● **YOUR INSTRUCTIONS**: Among the records below, find the line that has "theorem witness_DecoderChecksInOrder_stray_font : decode"; from there, give the lines again exactly, and stop after the line that has "theorem witness_DecoderChecksInOrder_high_byte : decode".

====== SUPPLIED RECORDS ======

-- ==== Sys2Proof/Tests/Slice0.lean ====
section
/-! SUPPORT. Tests of the model against the spec's vectors (95_test_vectors), ill-formed commands refused, words decoded,
and for each statement with hypotheses a state and operands that meet them. -/

namespace Sys2Proof.Tests

open Sys2Proof Sys2Proof.Machine

-- One test after the other: many kernel evaluations at once exhaust the memory limit of the check.
set_option Elab.async false

/-! ### Ill-formed commands -/

theorem test_illformed_putc_font : (Instr.putc .set 3 0x41).wellFormed 3 = false := by decide
theorem test_illformed_puts_font : (Instr.puts .set 7 [0x41]).wellFormed 3 = false := by decide
theorem test_illformed_puts_zero : (Instr.puts .set 0 [0x41, 0, 0x42]).wellFormed 3 = false := by decide
theorem test_illformed_puts_long : (Instr.puts .set 0 (List.replicate 256 0x41)).wellFormed 3 = false := by decide +kernel
theorem test_illformed_measure_font : (Instr.measure 3 []).wellFormed 3 = false := by decide
theorem test_illformed_measure_zero : (Instr.measure 0 [0]).wellFormed 3 = false := by decide
theorem test_illformed_measure_long : (Instr.measure 0 (List.replicate 256 0x41)).wellFormed 3 = false := by decide +kernel
theorem test_wellformed_puts_longest : (Instr.puts .set 2 (List.replicate 255 0x41)).wellFormed 3 = true := by decide +kernel

/-! ### Words written out from 30_encoding R81, R88 and R89 and the vectors of 95_test_vectors -/

theorem test_decode_init : decode 3 [0x0001] = .command .init 1 := by decide
theorem test_decode_fill : decode 3 [0x0102] = .command (.fill .set) 1 := by decide
theorem test_decode_sync : decode 3 [0x0003] = .command .sync 1 := by decide
theorem test_decode_setinv : decode 3 [0x0104] = .command (.setinv true) 1 := by decide
theorem test_decode_setpixel : decode 3 [0x0110, 0x0005, 0x000D] = .command (.setpixel .set 5 13) 3 := by decide
theorem test_decode_line :
    decode 3 [0x0111, 0x0000, 0x0001, 0x0002, 0x000A] = .command (.line .set 0 1 2 10) 5 := by decide
theorem test_decode_rect :
    decode 3 [0x0012, 0x0001, 0x0002, 0x0003, 0xFFFF] = .command (.rect .clear 1 2 3 65535) 5 := by decide
theorem test_decode_rectf :
    decode 3 [0x0113, 0x000A, 0x000B, 0x0014, 0x0015] = .command (.rectf .set 10 11 20 21) 5 := by decide
theorem test_decode_tri :
    decode 3 [0x0114, 1, 2, 3, 4, 5, 6] = .command (.tri .set 1 2 3 4 5 6) 7 := by decide
theorem test_decode_trif :
    decode 3 [0x0015, 1, 2, 3, 4, 5, 6] = .command (.trif .clear 1 2 3 4 5 6) 7 := by decide
theorem test_decode_circ :
    decode 3 [0x0116, 0x0040, 0x0020, 0xFFFE] = .command (.circ .set 64 32 (-2)) 4 := by decide
theorem test_decode_circf :
    decode 3 [0x0117, 0x000A, 0x000B, 0x0003] = .command (.circf .set 10 11 3) 4 := by decide
theorem test_decode_gotoxy : decode 3 [0x0020, 0x00C8, 0x0001] = .command (.gotoxy 200 1) 3 := by decide
theorem test_decode_putc : decode 3 [0x0521, 0x0041] = .command (.putc .set 2 0x41) 2 := by decide
theorem test_decode_puts :
    decode 3 [0x0322, 0x0048, 0x0049, 0x0000] = .command (.puts .set 1 [0x48, 0x49]) 4 := by decide
theorem test_decode_measure :
    decode 3 [0x0223, 0x0048, 0x0000, 0x0001] = .command (.measure 1 [0x48]) 3 := by decide
theorem test_decode_rdpix : decode 3 [0x0030, 0x0005, 0x000D] = .command (.rdpix 5 13) 3 := by decide
theorem test_decode_rdbyte : decode 3 [0x0031, 0x03FF] = .command (.rdbyte 1023) 2 := by decide
theorem test_decode_rdstate : decode 3 [0x0032] = .command .rdstate 1 := by decide

/-- The header 0x0000 is no no-op (30_encoding R90). -/
theorem test_decode_zero : decode 3 [0x0000] = .reject .unassignedOpcode 0 1 := by decide

/-- A stray colour is refused after the whole command (30_encoding R88). -/
theorem test_decode_stray_colour : decode 3 [0x0120, 1, 2, 9] = .reject .strayColour 0x0120 3 := by decide

/-- The table word of a row whose operand is a string reads the empty string. -/
theorem test_table_word : decodeTableWord 16 0x0322 = some (.puts .set 1 []) := by decide

/-! ### One command on a small state, with the spec's test font TF -/

/-- Font TF of 95_test_vectors: row `k` of font `f`. -/
def tf (f k : Nat) : Word :=
  let fh := [10, 18, 26].getD f 1
  BitVec.ofNat 16 (((32 + k / fh) <<< 8) ||| (k % fh))

/-- The default configuration with TF, a settle delay of 1 and `FB_RESET` all zeros. -/
def cfg : Config := { Config.withOpen tf 1 (fun _ => 0) with fbReset := Vector.replicate 1024 0 }

/-- The reset state of that configuration. -/
def s0 : State := { State.reset with cfg := cfg }

/-- The same in Ready, with so many positive answers to come. -/
def ready (n : Nat) : State := { s0 with ist := .ready, answers := List.replicate n true }

/-- What one step makes of the words. -/
def after (ws : List Word) (s : State) : State :=
  match step (hostWrite ws s) with
  | .next t => t
  | .fault _ => s
  | .refused _ => s

/-- The columns of the pixels of one row. -/
def columns (ps : List Pixel) (y : Word) : List Nat := (ps.filter (fun p => decide (p.2 = y))).map (fun p => p.1.toNat)

/-- V1.1a. -/
theorem test_setpixel : (after [0x0110, 5, 13] s0).readByte 133 = 0x20 := by decide +kernel

/-- V2.2c: with `INV = 1`, SETPIXEL.CLEAR sets the bit. -/
theorem test_setpixel_inverted : (after [0x0010, 0, 0] { s0 with inv := true }).readByte 0 = 0x01 := by decide +kernel

/-- V1.2c: FILL does not read `INV`. -/
theorem test_fill : (after [0x0102] { s0 with inv := true }).readByte 0 = 0xFF := by decide +kernel

/-- V2.3b. -/
theorem test_setinv : (after [0x0104] s0).inv = true := by decide +kernel

/-- V1.1b. -/
theorem test_rdpix :
    hostResults (after [0x0030, 5, 13] { s0 with fb := [(133, 0x20)] }) = (0, 1, 0x5085) := by decide +kernel

/-- V2.4. -/
theorem test_rdpix_range : hostResults (after [0x0030, 0x80, 0] s0) = (7, 0, 0) := by decide +kernel

/-- V2.2a. -/
theorem test_rdbyte : hostResults (after [0x0031, 0x03FF] { s0 with fb := [(1023, 0x80)] }) = (0, 0x80, 0) := by
  decide +kernel

/-- V2.4. -/
theorem test_rdbyte_range : hostResults (after [0x0031, 0x0400] s0) = (7, 0, 0) := by decide +kernel

/-- 41_raster R132, item 7. -/
theorem test_line : linePixels 0 0 1 2 = [(0, 0), (0, 1), (1, 2)] := by decide +kernel

/-- 41_raster R132, item 7: the other direction. -/
theorem test_line_back : linePixels 1 2 0 0 = [(1, 2), (1, 1), (0, 0)] := by decide +kernel

/-- 41_raster R133: `w = h = 0` plots the one pixel of the corner. -/
theorem test_rect_corner : (after [0x0112, 3, 4, 0, 0] s0).fb = [(3, 0x10)] := by decide +kernel

/-- The example of 41_raster R133: row 15 holds the two sides. -/
theorem test_rect : columns (rectPixels 10 10 20 20) 15 = [10, 30] := by decide +kernel

/-- 42_fill R160: `w = 2` plots three columns. -/
theorem test_rectf : columns (rectfPixels 125 60 2 0xFFFF) 62 = [125, 126, 127] := by decide +kernel

/-- The example of 41_raster R135. -/
theorem test_tri : columns (triPixels 0 0 4 0 0 4) 2 = [2, 0] := by decide +kernel

/-- The example of 42_fill R162. -/
theorem test_trif : (columns (trifPixels 0 0 4 0 0 4) 1).dedup = [0, 1, 2, 3] := by decide +kernel

/-- V3.1. -/
theorem test_circ : columns (circPixels 10 10 3) 7 = [10, 11, 9] := by decide +kernel

/-- V3.3: a negative radius skips the loop. -/
theorem test_circ_negative : columns (circPixels 64 32 0xFFFE) 32 = [62, 66] := by decide +kernel

/-- The example of 42_fill R165. -/
theorem test_circf : (columns (circfPixels 10 10 3) 8).dedup = [8, 9, 10, 11, 12] := by decide +kernel

/-- The example of 43_text R180. -/
theorem test_gotoxy : (after [0x0020, 5, 7] s0).cx = 5 ∧ (after [0x0020, 5, 7] s0).cy = 7 := by decide +kernel

/-- 'A' of TF in F0 is set in column 1 only (95_test_vectors, the test font): byte 1 holds rows 0 to 7. -/
theorem test_putc : (after [0x0121, 0x41] s0).readByte 1 = 0xFF := by decide +kernel

/-- 43_text R183: character 127 has no glyph. -/
theorem test_putc_glyph : hostResults (after [0x0121, 127] s0) = (3, 127, 0) := by decide +kernel

/-- 43_text R184: a string stops at its first character without a glyph. -/
theorem test_puts_stops : hostResults (after [0x0322, 0x48, 0x7F, 0x49, 0] s0) = (3, 0x7F, 1) := by decide +kernel

/-- V1.5: the cursor and the results. -/
theorem test_puts_results :
    (after [0x0322, 0x48, 0x49, 0] s0).cx = 22 ∧ hostResults (after [0x0322, 0x48, 0x49, 0] s0) = (0, 0, 2) := by
  decide +kernel

/-- The example of 43_text R185. -/
theorem test_measure : hostResults (after [0x0223, 0x48, 0x49, 0] s0) = (0, 22, 18) := by decide +kernel

/-- 44_sync R222: refused in Uninitialized with no event; with the first probe false, one frame of page 0 is dropped. -/
theorem test_sync_results :
    hostResults (after [0x0003] s0) = (4, 0, 0) ∧ (after [0x0003] s0).trace = [] ∧
      hostResults (after [0x0003] { ready 0 with answers := false :: List.replicate 62 true }) = (5, 1, 1) := by
  decide +kernel

/-- 44_sync R215, 20_memory R57: the last frame carries bytes 896 to 1023 in increasing address order after 0x40. -/
theorem test_sync_data_frame :
    (after [0x0003] { ready 64 with fb := [(895, 0x11), (896, 0x22), (897, 0x33), (1023, 0x80)] }).trace[63]?
      = some (.tx .data (0x40 :: 0x22 :: 0x33 :: (List.replicate 125 0 ++ [0x80])) true) := by decide +kernel

/-- 44_sync R221: a setup that fails is the whole trace. -/
theorem test_init_failed :
    (after [0x0001] { s0 with answers := [false] }).trace = [.setup false] ∧
      hostResults (after [0x0001] { s0 with answers := [false] }) = (6, 0, 0) := by decide +kernel

/-- 44_sync R221: 122 events when every answer is positive. -/
theorem test_init : (after [0x0001] { s0 with answers := List.replicate 121 true }).trace.length = 122 := by
  decide +kernel

/-- The example of 44_sync R225. -/
theorem test_rdstate :
    hostResults (after [0x0032] { s0 with cx := 22, cy := 5, inv := true, ist := .ready }) = (0, 0x00050016, 3) := by
  decide +kernel

/-! ### The hypotheses of every statement can be met -/

theorem witness_DecodeEncodeRoundTrip :
    (Instr.puts .set 2 (List.replicate 255 0xFF)).wellFormed 3 = true ∧ (Instr.measure 0 []).wellFormed 1 = true := by
  decide +kernel

theorem witness_EncodeDecodeRoundTrip : decode 3 [0x0322, 0x48, 0, 0x0032] = .command (.puts .set 1 [0x48]) 3 := by decide

theorem witness_DecoderChecksInOrder_unassigned : Opcode.ofByte? (opField 0x0000) = none := by decide

theorem witness_DecoderChecksInOrder_assigned :
    Opcode.ofByte? (opField 0xF121) = some .putc ∧ operandWords Opcode.putc.shape [0xFFFF] = some [0xFFFF] := by decide

theorem witness_DecoderChecksInOrder_reserved : decode 3 [0x1101] = .reject .reservedBits 0x1101 1 := by decide

theorem witness_DecoderChecksInOrder_stray_font : decode 3 [0x0202] = .reject .strayFont 0x0202 1 := by decide

theorem witness_DecoderChecksInOrder_terminator :
    decode 3 (0x0822 :: List.replicate 257 0x0141) = .reject .noTerminator 0x0822 257 := by decide +kernel

theorem witness_DecoderChecksInOrder_high_byte : decode 3 [0x0822, 0x0100] = .reject .characterHighByte 0x0822 2 := by decide

theorem witness_DecoderChecksInOrder_font_index : decode 3 [0x0621, 0x0041] = .reject .fontIndex 0x0621 2 := by decide

theorem witness_StepRunsDecodedCommand :
    s0.cfg.wf = true ∧ { s0 with held := [0x0010], text := [5, 6, 7] }.fetch = .command (.setpixel .clear 5 6) 3 := by
  decide +kernel

theorem witness_IncompleteCommandWaits :
    s0.cfg.wf = true ∧ s0.fetch = .incomplete ∧ { s0 with held := [0x0010], text := [5] }.fetch = .incomplete := by
  decide +kernel

theorem witness_RefusedCommandWritesOnlyResults :
    s0.cfg.wf = true ∧ { s0 with text := [0x0000, 5] }.fetch = .reject .unassignedOpcode 0 1 ∧
      { s0 with held := 0x0022 :: List.replicate 255 0x41, text := [0x41] }.fetch = .reject .noTerminator 0x0022 257 := by
  decide +kernel

theorem witness_StepRefusesExactlyMalformedConfigurations :
    ((∀ ft ∈ s0.cfg.fonts, fontValid ft) ∧ 1 ≤ s0.cfg.settleMs) ∧
      ¬ ((∀ ft ∈ ({ cfg with settleMs := 0 } : Config).fonts, fontValid ft) ∧ 1 ≤ ({ cfg with settleMs := 0 } : Config).settleMs) ∧
      ¬ (∀ ft ∈ [Config.defaultFont tf 0 17 10], fontValid ft) := by
  decide +kernel

theorem witness_StepKeepsInvariant :
    { s0 with text := [0x0010, 5] }.Inv ∧
      step { s0 with text := [0x0010, 5] } = .next { s0 with held := [0x0010, 5], text := [0x0010, 5], index := 2 } := by
  constructor
  · decide +kernel
  · rfl

theorem witness_DrawingDependsOnlyOnTheSet :
    Memory.wf s0.cfg.fbReset [(0, 0x01), (1023, 0x80)] = true ∧ ((127, 63) : Pixel) ≠ (127, 62) := by decide +kernel

theorem witness_DrawingDependsOnlyOnTheSet_lists :
    ∀ q : Pixel, onPanel q = true → (q ∈ [((0, 0) : Pixel), (128, 0), (0, 0)] ↔ q ∈ [((0, 0) : Pixel)]) := by
  intro q hq
  have h : q ≠ (128, 0) := by rintro rfl; revert hq; decide
  simp only [List.mem_cons, List.not_mem_nil, or_false]
  tauto

theorem witness_CanonicalMemoryUnique :
    Memory.wf cfg.fbReset [(3, 0x01), (1023, 0x80)] = true ∧ Memory.wf cfg.fbReset [(0, 0x00)] = false ∧
      Memory.wf cfg.fbReset [(1024, 0x01)] = false := by decide +kernel

theorem witness_PixelAddressBijection :
    onPanel (127, 63) = true ∧ pixelAddr (127, 63) = 1023 ∧ pixelBit (127, 63) = 7 ∧ onPanel (128, 0) = false ∧
      onPanel (0, 64) = false := by decide

theorem witness_FillThenSetpixelUnderInversion :
    { s0 with inv := true }.inv = true ∧ onPanel (127, 63) = true := by decide +kernel

theorem witness_RdpixReadsOnePixel :
    ((127 : Word).toNat < 128 ∧ (63 : Word).toNat < 64) ∧ ¬ ((128 : Word).toNat < 128 ∧ (63 : Word).toNat < 64) ∧
      ¬ ((127 : Word).toNat < 128 ∧ (64 : Word).toNat < 64) := by decide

======

● **EXERCISE RESPONSE**:
theorem witness_DecoderChecksInOrder_stray_font : decode 3 [0x0202] = .reject .strayFont 0x0202 1 := by decide

theorem witness_DecoderChecksInOrder_terminator :
    decode 3 (0x0822 :: List.replicate 257 0x0141) = .reject .noTerminator 0x0822 257 := by decide +kernel

theorem witness_DecoderChecksInOrder_high_byte : decode 3 [0x0822, 0x0100] = .reject .characterHighByte 0x0822 2 := by decide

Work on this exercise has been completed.